The CAST team research indicates that nurturing and growing creativity in schools supports wellbeing and academic outcomes. Could it do the equivalent across a city?

  • How do you identify 'points of curiosity' in a city context?
  • Is a better focus for that the idea that we deliberately and intentionally create 'points of curiosity' across a city?
  • Is this a way of addressing inequity in the ways in which we create those points of curiosity in different parts of a city that target those most likely to suffer from. those inequities?
  • What could that look like?
  • Who does it?
  • How do they do that?

Creativity needs to be nurtured, front and centre, in our schools. So too it needs to be nurtured, front and centre, in our businesses, amongst our civic leaders, our NGOs .. everywhere.
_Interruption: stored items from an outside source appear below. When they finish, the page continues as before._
-- ==== Sys2Proof/Machine/Dispatch.lean ====
section
/-! DEFINITION. One arm per command: the meaning of each (R102). -/

namespace Sys2Proof.Machine

-- The execution of one accepted command from start to end, its end included (R86, R361, R362).
def exec (i : Instr) (s : State) : Host.Outcome State Fault Refusal :=
  match i with
  | .nop => Sys2Proof.Machine.execNop s
  | .softReset => Sys2Proof.Machine.execSoftReset s
  | .abort => Sys2Proof.Machine.execAbort s
  | .b2b lenient => Sys2Proof.Machine.execB2b lenient s
  | .ecPub => Sys2Proof.Machine.execEcPub s
  | .envSeal => Sys2Proof.Machine.execEnvSeal s
  | .fdct => Sys2Proof.Machine.execFdct s
  | .idct => Sys2Proof.Machine.execIdct s
  | .blkLd => Sys2Proof.Machine.execBlkLd s
  | .blkSt => Sys2Proof.Machine.execBlkSt s
  | .qimEmb n => Sys2Proof.Machine.execQimEmb n s
  | .qimExt => Sys2Proof.Machine.execQimExt s
  | .paySer => Sys2Proof.Machine.execPaySer s
  | .embStart => Sys2Proof.Machine.execEmbStart s
  | .embFrame => Sys2Proof.Machine.execEmbFrame s
  | .embEnd => Sys2Proof.Machine.execEmbEnd s
  | .extStart => Sys2Proof.Machine.execExtStart s
  | .extFrame => Sys2Proof.Machine.execExtFrame s
  | .extEnd => Sys2Proof.Machine.execExtEnd s
  | .extVerify => Sys2Proof.Machine.execExtVerify s

end Sys2Proof.Machine
end

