-- ==== Sys2Proof/Certificates/Slice0/Obligations.lean ====
section
/-! DEFINITION. The statements for the provers. A statement about a command says what `exec` answers, what the command
writes and that everything else keeps its value: the record update `{ s with … }` names every field that changes, and
memory is spoken of through `State.readByte`, the read of one byte. -/

open Sys2Proof Sys2Proof.Machine

/-! ### Encoding -/

/-- R100 to R104: decoding the word of a well-formed command gives the command back. -/
def Obligations.DecodeOfEncodeIsTheCommand : Prop := ∀ i : Instr, i.wellFormed = true → decode (encode i) = .ok i

/-- R101, R103: the reserved words are those with a nonzero upper half, an opcode outside the map, or a must-be-0 argument
bit set; every other word is the encoding of the command it decodes to. -/
def Obligations.EveryWordHasOneMeaning : Prop :=
  (∀ w : Word,
    decode w = .error (.illegalCommand w) ↔
      w.toNat / 2 ^ 16 ≠ 0
        ∨ w.toNat % 256 ∉ [0x00, 0x01, 0x02, 0x10, 0x20, 0x21, 0x30, 0x31, 0x32, 0x33, 0x40, 0x41, 0x50, 0x60, 0x61, 0x62,
            0x70, 0x71, 0x72, 0x73]
        ∨ (w.toNat % 256 = 0x10 ∧ 2 ≤ w.toNat / 256 % 256)
        ∨ (w.toNat % 256 = 0x40 ∧ 64 ≤ w.toNat / 256 % 256)
        ∨ (w.toNat % 256 ≠ 0x10 ∧ w.toNat % 256 ≠ 0x40 ∧ w.toNat / 256 % 256 ≠ 0))
    ∧ ∀ (w : Word) (i : Instr), decode w = .ok i → i.wellFormed = true ∧ encode i = w

/-- R102, R104: words written out from the opcode map decode to the commands they stand for. -/
def Obligations.MappedWordsDecode : Prop :=
  decode 0x00000000#32 = .ok .nop ∧ decode 0x00000110#32 = .ok (.b2b true) ∧ decode 0x00000010#32 = .ok (.b2b false)
    ∧ decode 0x00000020#32 = .ok .ecPub ∧ decode 0x00000033#32 = .ok .blkSt
    ∧ decode 0x00003F40#32 = .ok (.qimEmb 63) ∧ decode 0x00000050#32 = .ok .paySer
    ∧ decode 0x00000061#32 = .ok .embFrame ∧ decode 0x00000073#32 = .ok .extVerify

/-! ### Steps and the life of a command -/

/-- R86, R101: with a command accepted, the reset input released and the block's turn come, the step is the execution of
the decoded command. When the turn has come is the model's choice (log entry 5). -/
def Obligations.BlockStepRunsTheDecodedCommand : Prop :=
  ∀ (s : State) (i : Instr), s.status.busy = true → s.host.resetInput = false → s.host.pending = [] ∨ s.free.delay = 0 →
    decode s.hidden.cmdLatch = .ok i → step s = exec i s

/-- R85, R86, R90, R390: outside the block's turn, and while the reset input is asserted, the step is the host's next step;
with nothing to do the block idles. The form of the turn is the model's choice (log entry 5). -/
def Obligations.OtherStepsAreTheHosts : Prop :=
  (∀ (s : State) (e : HostEvent) (rest : List HostEvent), s.host.pending = e :: rest →
      s.status.busy = false ∨ s.host.resetInput = true →
      step s = .next (State.hostStep { s with host := { s.host with pending := rest } } e))
    ∧ (∀ (s : State) (e : HostEvent) (rest : List HostEvent) (d : Nat), s.host.pending = e :: rest →
        s.status.busy = true → s.host.resetInput = false → s.free.delay = d + 1 →
        step s = .next (State.hostStep
          { s with host := { s.host with pending := rest }, free := { s.free with delay := d } } e))
    ∧ (∀ s : State, s.host.pending = [] → s.status.busy = false ∨ s.host.resetInput = true → step s = .next s)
It needs to be 'how we do things around here', it needs to be embedded in our city culture.  If gamification is one way to do that, I say let's start playing.. NOW!!

Gamification:

Gamification is the strategic attempt to enhance systems, services, organizations, and activities by creating similar experiences to those experienced when playing games in order to motivate and engage users.[1] This is generally accomplished through the application of game-design elements and game principles (dynamics and mechanics) in non-game contexts.[2][3]

Gamification is part of persuasive system design, and it commonly employs game design elements[4][2][5][6][3] to improve user engagement,[7][8][9] organizational productivity,[10] flow,[11][12][13] learning,[14][15] crowdsourcing,[16] knowledge retention,[17] employee recruitment and evaluation, ease of use, usefulness of systems,[13][18][19] physical exercise,[20] traffic violations,[21] voter apathy,[22][23] public attitudes about alternative energy,[24] and more. A collection of research on gamification shows that a majority of studies on gamification find it has positive effects on individuals.[5] However, individual and contextual differences exist.[25]